August 24, 2011 | 6:56 pm
Police are learning more about an apparent murder-suicide near the University of Idaho that left a 22-year-old graduate student and a 31-year-old former professor dead this week.
A new court affidavit says a friend of victim Katy Benoit told detectives that the professor, Ernesto A. Bustamante, had said he had multiple personalities that included a "psychopathic killer" and "the beast."
Benoit's family members say Bustamante, with whom Benoit apparently once had a relationship, had subjected her to a pattern of "threats and intimidation" that prompted her to go to university authorities for help.
Police say they believe Bustamante shot Benoit on Monday night outside her home in Moscow, Idaho, then shot himself to death in a motel room, where he was found Tuesday morning.
"Katy had shared with us details about her issues with Ernesto Bustamante. She was deeply alarmed by Bustamante's behavior and rhetoric," Benoit's family said in a statement.
The family said the university had received "dozens of complaints" from other students about Bustamante, a former assistant professor of psychology who resigned earlier this month, but that Benoit had been the only one willing to sign her name to a complaint.
Lt. David Lehmitz, Moscow's acting police chief, said in an interview that police are investigating the nature of Benoit's relationship with Bustamante, which purportedly ended in March.

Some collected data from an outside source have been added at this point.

/-- A nonzero dividend that is no NaN, by either zero, gives the infinity whose sign is the XOR of the signs
(R170). It rests on the spec's own choice D20 (92_eei_decisions.md). -/
def Obligations.FpDivisionByZeroGivesInfinity : Prop :=
  ∀ (cfg : Config) (f : FpFormat) (a b : Nat),
    a < 2 ^ Forms.fpBits f → b < 2 ^ Forms.fpBits f →
    ¬Forms.IsNan f a → ¬Forms.IsZero f a → Forms.IsZero f b →
    fpDiv cfg f a b = Forms.inf f (Forms.signBit f a ^^ Forms.signBit f b)

/-- Infinities and the signs of zeros. Sums: like infinities add to that infinity, an infinity with a finite
value on either side is that infinity, finite - infinity is the other infinity, and infinities of unlike sign
subtract to the first. Products: an infinity by a nonzero value that is no NaN is the infinity whose sign is the
XOR of the signs. Quotients: infinity by finite is such an infinity, finite by infinity the zero of that sign;
1/inf is +0. Every product or quotient that is no NaN has the XOR of the signs. x + (-x) and x - x are +0 for
finite x; of two zeros the sum is -0 only for (-0) + (-0) and the difference only for (-0) - (+0). sqrt(-0) is
-0, sqrt(+0) is +0 and sqrt(+inf) is +inf (R166, R169, R171, R178). It rests on the spec's own choices D19, D20
(92_eei_decisions.md). -/
def Obligations.InfinitiesAndZeroSigns : Prop :=
  ∀ (cfg : Config) (f : FpFormat) (a b : Nat),
    a < 2 ^ Forms.fpBits f → b < 2 ^ Forms.fpBits f →
    let sa := Forms.signBit f a
    let sb := Forms.signBit f b
    (Forms.IsInf f a → Forms.IsInf f b → sa = sb → fpAdd cfg f a b = a) ∧
    (Forms.IsInf f a → Forms.IsInf f b → sa ≠ sb → fpSub cfg f a b = a) ∧
    (Forms.IsInf f a → Forms.IsFinite f b →
      fpAdd cfg f a b = a ∧ fpAdd cfg f b a = a ∧
      fpSub cfg f a b = a ∧ fpSub cfg f b a = Forms.inf f (!sa)) ∧
    (Forms.IsInf f a → ¬Forms.IsNan f b → ¬Forms.IsZero f b →
      fpMul cfg f a b = Forms.inf f (sa ^^ sb) ∧ fpMul cfg f b a = Forms.inf f (sa ^^ sb)) ∧
    (Forms.IsInf f a → Forms.IsFinite f b →
      fpDiv cfg f a b = Forms.inf f (sa ^^ sb) ∧ fpDiv cfg f b a = Forms.zero f (sa ^^ sb)) ∧
    (¬Forms.IsNan f (fpMul cfg f a b) → Forms.signBit f (fpMul cfg f a b) = (sa ^^ sb)) ∧
    (¬Forms.IsNan f (fpDiv cfg f a b) → Forms.signBit f (fpDiv cfg f a b) = (sa ^^ sb)) ∧
    (Forms.IsFinite f a → fpSub cfg f a a = Forms.zero f false) ∧
    (Forms.IsFinite f a → sa ≠ sb →
      a % 2 ^ (Forms.fpBits f - 1) = b % 2 ^ (Forms.fpBits f - 1) →
      fpAdd cfg f a b = Forms.zero f false) ∧
    (∀ na nb, fpAdd cfg f (Forms.zero f na) (Forms.zero f nb) = Forms.zero f (na && nb) ∧
      fpSub cfg f (Forms.zero f na) (Forms.zero f nb) = Forms.zero f (na && !nb)) ∧
    (∀ neg, fpSqrt cfg f (Forms.zero f neg) = Forms.zero f neg) ∧
    fpSqrt cfg f (Forms.inf f false) = Forms.inf f false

He said police have found no record of any restraining order filed in the case.
"It is extremely tragic, and those type of things just do not occur in our community," he said.

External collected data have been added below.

-- ==== Sys2Proof/Laws/Registers.lean ====
section
/-! SUPPORT. Registers.lean: the laws of widths, masks and the register file. -/

namespace Sys2Proof

theorem Size.bits_le (z : Size) : z.bits ≤ 64 := by cases z <;> decide

theorem Size.bits_pos (z : Size) : 0 < z.bits := by cases z <;> decide

theorem Size.bits_eq (z : Size) : z.bits = 8 * z.bytes := rfl

theorem Size.pow_bits_pos (z : Size) : 0 < 2 ^ z.bits := Nat.two_pow_pos _

theorem Size.pow_bits_le (z : Size) : 2 ^ z.bits ≤ 2 ^ 64 :=
  Nat.pow_le_pow_right (by decide) z.bits_le

theorem uval_lt (v : Word) (z : Size) : uval v z < 2 ^ z.bits := Nat.mod_lt _ z.pow_bits_pos

theorem uval_lt_word (v : Word) (z : Size) : uval v z < 2 ^ 64 :=
  lt_of_lt_of_le (uval_lt v z) z.pow_bits_le

@[simp] theorem mask_toNat (v : Word) (z : Size) : (mask v z).toNat = v.toNat % 2 ^ z.bits := by
  simp only [mask, BitVec.toNat_ofNat]
  exact Nat.mod_eq_of_lt (uval_lt_word v z)

/-- Masking a number that fits the width leaves it as it is. -/
theorem mask_ofNat {r : Nat} {z : Size} (h : r < 2 ^ z.bits) :
    mask (BitVec.ofNat 64 r) z = BitVec.ofNat 64 r := by
  have h64 : r < 2 ^ 64 := lt_of_lt_of_le h z.pow_bits_le
  simp only [mask, uval, BitVec.toNat_ofNat, Nat.mod_eq_of_lt h64, Nat.mod_eq_of_lt h]

@[simp] theorem mask_b8 (v : Word) : mask v .b8 = v := by
  apply BitVec.eq_of_toNat_eq
  rw [mask_toNat]
  exact Nat.mod_eq_of_lt v.isLt

namespace Machine

@[simp] theorem State.x_setX_same (s : State) (i : Reg) (v : Word) : (s.setX i v).x i = v := by
  simp [State.x, State.setX, Vector.get_eq_getElem]

@[simp] theorem State.x_setX_ne (s : State) {i j : Reg} (v : Word) (h : j ≠ i) :
    (s.setX i v).x j = s.x j := by
  have hij : (i : Nat) ≠ (j : Nat) := fun e => h (Fin.ext e.symm)
  simp [State.x, State.setX, Vector.get_eq_getElem, hij]

theorem State.x_setX (s : State) (i j : Reg) (v : Word) :
    (s.setX i v).x j = if j = i then v else s.x j := by
  split
  · next h => subst h; simp
  · next h => simp [h]

/-- A write of a register is the last one's. -/
@[simp] theorem State.setX_setX_same (s : State) (i : Reg) (v w : Word) :
    (s.setX i v).setX i w = s.setX i w := by
  simp [State.setX]

/-- Registers are read through the register file alone. -/
theorem State.x_congr {s t : State} (h : s.regs = t.regs) (i : Reg) : s.x i = t.x i := by
  simp [State.x, h]

@[simp] theorem State.x_setFlags (s : State) (f : Flags) (i : Reg) : (s.setFlags f).x i = s.x i := rfl
@[simp] theorem State.x_setPc (s : State) (a : Word) (i : Reg) : (s.setPc a).x i = s.x i := rfl
@[simp] theorem State.x_warn (s : State) (w : Warning) (i : Reg) : (s.warn w).x i = s.x i := rfl
@[simp] theorem State.x_logCall (s : State) (c : DeviceCall) (i : Reg) : (s.logCall c).x i = s.x i := rfl
@[simp] theorem State.x_warnIf (s : State) (c : Bool) (w : Warning) (i : Reg) :
    (s.warnIf c w).x i = s.x i := State.x_congr (State.warnIf_regs s c w) i
@[simp] theorem State.x_raise (s : State) (k : FatalKind) (a : Word) (i : Reg) :
    (s.raise k a).x i = s.x i := rfl

@[simp] theorem State.writeReg_eq (s : State) (i : Reg) (v : Word) (z : Size) :
    s.writeReg i v z = s.setX i (mask v z) := rfl

@[simp] theorem State.setSp_eq (s : State) (v : Word) : s.setSp v = s.setX 15 v := rfl

@[simp] theorem State.sp_eq (s : State) : s.sp = s.x 15 := rfl

@[simp] theorem State.readReg_toNat (s : State) (i : Reg) (z : Size) :
    (s.readReg i z).toNat = (s.x i).toNat % 2 ^ z.bits := mask_toNat _ _

@[simp] theorem State.opnd_eq (s : State) (i : Reg) (z : Size) :
    s.opnd i z = (s.x i).toNat % 2 ^ z.bits := State.readReg_toNat s i z

theorem State.opnd_lt (s : State) (i : Reg) (z : Size) : s.opnd i z < 2 ^ z.bits := by
  rw [State.opnd_eq]; exact Nat.mod_lt _ z.pow_bits_pos

@[simp] theorem State.fpOpnd_eq (s : State) (i : Reg) (f : FpFormat) :
    s.fpOpnd i f = (s.x i).toNat % 2 ^ f.size.bits := State.readReg_toNat s i f.size

end Machine

end Sys2Proof
end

The police affidavit said Benoit's roommates reported that Bustamante had confronted Benoit several times with a handgun, including one occasion in which he placed the gun in her mouth.Benoit, a graduate psychology student who had earned her undergraduate degree in 2010, had been baking cookies with friends on Monday evening when she stepped out on the porch to smoke a cigarette. She was hit by gunfire from a .45-caliber handgun.
A neighbor saw a man leaving the scene in a black Chrysler, which was subsequently identified as a rental car and tracked to a motel near the university.

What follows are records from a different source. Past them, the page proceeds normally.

-- ==== Sys2Proof/Laws/Alu.lean ====
section
/-! SUPPORT. Alu.lean: the laws of the integer unit: masks of exact integers, the signed reading, and the
rounded quotient as a rational number (40_alu_integer.md R111, R115 to R117). -/

namespace Sys2Proof.Machine

theorem maskInt_lt (x : Int) (z : Size) : maskInt x z < 2 ^ z.bits := by
  have hp : (0 : Int) < 2 ^ z.bits := by positivity
  have h := Int.emod_lt_of_pos x hp
  have h0 := Int.emod_nonneg x hp.ne'
  unfold maskInt
  zify
  rw [Int.toNat_of_nonneg h0]
  exact h

/-- A mask is the remainder modulo 2^n. -/
theorem maskInt_cast (x : Int) (z : Size) : ((maskInt x z : Nat) : Int) = x % 2 ^ z.bits :=
  Int.toNat_of_nonneg (Int.emod_nonneg x (by positivity))

/-- The mask of a difference of two values of the width (R114). -/
theorem maskInt_sub {a b : Nat} {z : Size} (ha : a < 2 ^ z.bits) (hb : b < 2 ^ z.bits) :
    maskInt ((a : Int) - b) z = if b ≤ a then a - b else a + 2 ^ z.bits - b := by
  have e := maskInt_cast ((a : Int) - b) z
  split
  · next h =>
    have : ((a : Int) - b) % 2 ^ z.bits = ((a - b : Nat) : Int) := by
      rw [Nat.cast_sub h]
      apply Int.emod_eq_of_lt (by omega)
      zify at ha
      omega
    rw [this] at e
    exact_mod_cast e
  · next h =>
    have : ((a : Int) - b) % 2 ^ z.bits = ((a + 2 ^ z.bits - b : Nat) : Int) := by
      rw [Nat.cast_sub (by omega), ← Int.add_emod_right]
      push_cast
      rw [show (a : Int) - b + 2 ^ z.bits = a + 2 ^ z.bits - b by ring]
      zify at ha hb
      apply Int.emod_eq_of_lt <;> omega
    rw [this] at e
    exact_mod_cast e

/-- The sign bit of a value of the width says that it is at least half the range. -/
theorem msbOf_eq {u : Nat} {z : Size} (h : u < 2 ^ z.bits) :
    msbOf u z = decide (2 ^ (z.bits - 1) ≤ u) := by
  have hb : 2 ^ z.bits = 2 * 2 ^ (z.bits - 1) := by
    rw [← pow_succ']
    congr 1
    have := z.bits_pos
    omega
  unfold msbOf
  rw [Nat.testBit_eq_decide_div_mod_eq]
  congr 1
  have hp : 0 < 2 ^ (z.bits - 1) := Nat.two_pow_pos _
  have h2 : u / 2 ^ (z.bits - 1) < 2 := (Nat.div_lt_iff_lt_mul hp).mpr (by omega)
  have h3 : 1 ≤ u / 2 ^ (z.bits - 1) ↔ 2 ^ (z.bits - 1) ≤ u := by
    rw [Nat.le_div_iff_mul_le hp, Nat.one_mul]
  rw [← h3]
  generalize u / 2 ^ (z.bits - 1) = q at *
  apply propext
  omega

/-- The signed reading by the sign bit (00_scope.md R6). -/
theorem signedOf_eq {u : Nat} {z : Size} (h : u < 2 ^ z.bits) :
    signedOf u z = if msbOf u z then (u : Int) - 2 ^ z.bits else u := by
  rw [msbOf_eq h]
  simp [signedOf]

/-- The signed reading is the unsigned one modulo 2^n. -/
theorem signedOf_emod (u : Nat) (z : Size) : signedOf u z % 2 ^ z.bits = (u : Int) % 2 ^ z.bits := by
  unfold signedOf
  split
  · exact Int.sub_emod_right _ _
  · rfl

/-- The low half of a product is that of the signed product (R115). -/
theorem signedOf_mul_emod (a b : Nat) (z : Size) :
    signedOf a z * signedOf b z % 2 ^ z.bits = ((a * b % 2 ^ z.bits : Nat) : Int) := by
  rw [Int.mul_emod, signedOf_emod, signedOf_emod, ← Int.mul_emod]
  push_cast
  rfl

/-- A floored quotient is the floor of the rational quotient (R116). -/
theorem fdiv_eq_floor (a b : Int) : a.fdiv b = ⌊(a : ℚ) / b⌋ := by
  rcases lt_trichotomy b 0 with hb | rfl | hb
  · have h : ⌊((-a : Int) : ℚ) / ((-b : Int) : ℚ)⌋ = (-a) / (-b) := by
      have := Rat.floor_intCast_div_natCast (-a) (-b).toNat
      rw [Int.toNat_of_nonneg (by omega)] at this
      rw [← this]
      congr 2
      have : (((-b).toNat : Int) : ℚ) = ((-b : Int) : ℚ) := by rw [Int.toNat_of_nonneg (by omega)]
      exact_mod_cast this.symm
    push_cast at h
    rw [neg_div_neg_eq] at h
    rw [h, ← Int.fdiv_eq_ediv_of_nonneg _ (by omega : 0 ≤ -b), Int.neg_fdiv_neg]
  · simp
  · have h : ⌊(a : ℚ) / ((b.toNat : Nat) : ℚ)⌋ = a / ((b.toNat : Nat) : Int) :=
      Rat.floor_intCast_div_natCast a b.toNat
    have hb' : ((b.toNat : Nat) : Int) = b := Int.toNat_of_nonneg hb.le
    have hq : ((b.toNat : Nat) : ℚ) = (b : ℚ) := by exact_mod_cast congrArg (Int.cast : Int → ℚ) hb'
    rw [hb', hq] at h
    rw [h, Int.fdiv_eq_ediv_of_nonneg _ hb.le]

/-- A truncated quotient is the rational quotient rounded toward zero (R116). -/
theorem tdiv_eq_round (a b : Int) :
    a.tdiv b = if (0 : ℚ) ≤ (a : ℚ) / b then ⌊(a : ℚ) / b⌋ else ⌈(a : ℚ) / b⌉ := by
  have key : ∀ c d : Int, 0 ≤ c → 0 ≤ d → c.tdiv d = ⌊(c : ℚ) / d⌋ := fun c d hc hd => by
    rw [← fdiv_eq_floor, Int.tdiv_eq_ediv_of_nonneg hc, Int.fdiv_eq_ediv_of_nonneg _ hd]
  have nn : ∀ c d : Int, 0 ≤ c → 0 ≤ d → (0 : ℚ) ≤ (c : ℚ) / d := fun c d hc hd =>
    div_nonneg (by exact_mod_cast hc) (by exact_mod_cast hd)
  have ceil : ∀ q : ℚ, 0 ≤ q → (if (0 : ℚ) ≤ -q then ⌊-q⌋ else ⌈-q⌉) = -⌊q⌋ := fun q hq => by
    split
    · next h =>
      have : q = 0 := by linarith
      simp [this]
    · exact Int.ceil_neg
  rcases le_total 0 a with ha | ha <;> rcases le_total 0 b with hb | hb
  · rw [if_pos (nn a b ha hb), key a b ha hb]
  · obtain ⟨d, rfl⟩ : ∃ d, b = -d := ⟨-b, by omega⟩
    have hd : 0 ≤ d := by omega
    rw [Int.tdiv_neg, key a d ha hd]
    push_cast
    rw [div_neg, ceil _ (nn a d ha hd)]
  · obtain ⟨c, rfl⟩ : ∃ c, a = -c := ⟨-a, by omega⟩
    have hc : 0 ≤ c := by omega
    rw [Int.neg_tdiv, key c b hc hb]
    push_cast
    rw [neg_div, ceil _ (nn c b hc hb)]
  · obtain ⟨c, rfl⟩ : ∃ c, a = -c := ⟨-a, by omega⟩
    obtain ⟨d, rfl⟩ : ∃ d, b = -d := ⟨-b, by omega⟩
    have hc : 0 ≤ c := by omega
    have hd : 0 ≤ d := by omega
    rw [Int.neg_tdiv, Int.tdiv_neg, neg_neg, key c d hc hd]
    push_cast
    rw [neg_div_neg_eq, if_pos (nn c d hc hd)]

/-- The quotient that SDIV_MODE names, as a rational number rounded (R116). -/
theorem signedQuotient_eq (m : DivMode) (a b : Int) :
    signedQuotient m a b =
      match m with
      | .trunc => if (0 : ℚ) ≤ (a : ℚ) / b then ⌊(a : ℚ) / b⌋ else ⌈(a : ℚ) / b⌉
      | .floor => ⌊(a : ℚ) / b⌋ := by
  cases m
  · exact tdiv_eq_round a b
  · exact fdiv_eq_floor a b

/-- An ALU instruction's end, for a result that fits its size. -/
theorem aluWrite_eq {z : Size} {o : UnitOut} (h : o.r < 2 ^ z.bits) (rd : Reg) (s : State) :
    aluWrite z rd o s = .next ((s.setX rd (BitVec.ofNat 64 o.r)).setFlags o.flags) := by
  simp only [aluWrite, State.writeReg_eq, mask_ofNat h]

/-- A floating-point instruction's end, for a result that fits its format. -/
theorem fpWrite_eq {f : FpFormat} {r : Nat} (h : r < 2 ^ f.size.bits) (rd : Reg) (s : State) :
    fpWrite f rd r s = .next ((s.setX rd (BitVec.ofNat 64 r)).setFlags (fpOut f r).flags) := by
  simp only [fpWrite, State.writeReg_eq, mask_ofNat h]

end Sys2Proof.Machine
end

After confirming that Bustamante had checked into a room there, police tried to phone him and forced their way in when they were not successful. They found him dead on the bed.
University officials have not discussed the case, citing privacy regulations connected with Bustamante's employment. University President M. Duane Nellis said in a statement that Bustamante had tendered his resignation Friday.
"In any situation that involves a known threat to a member of our community -- student, faculty or staff -- we take that matter very seriously," he said. "I want to assure you that if any questions were raised, they were investigated and dealt [with] within the bounds of law and university policy."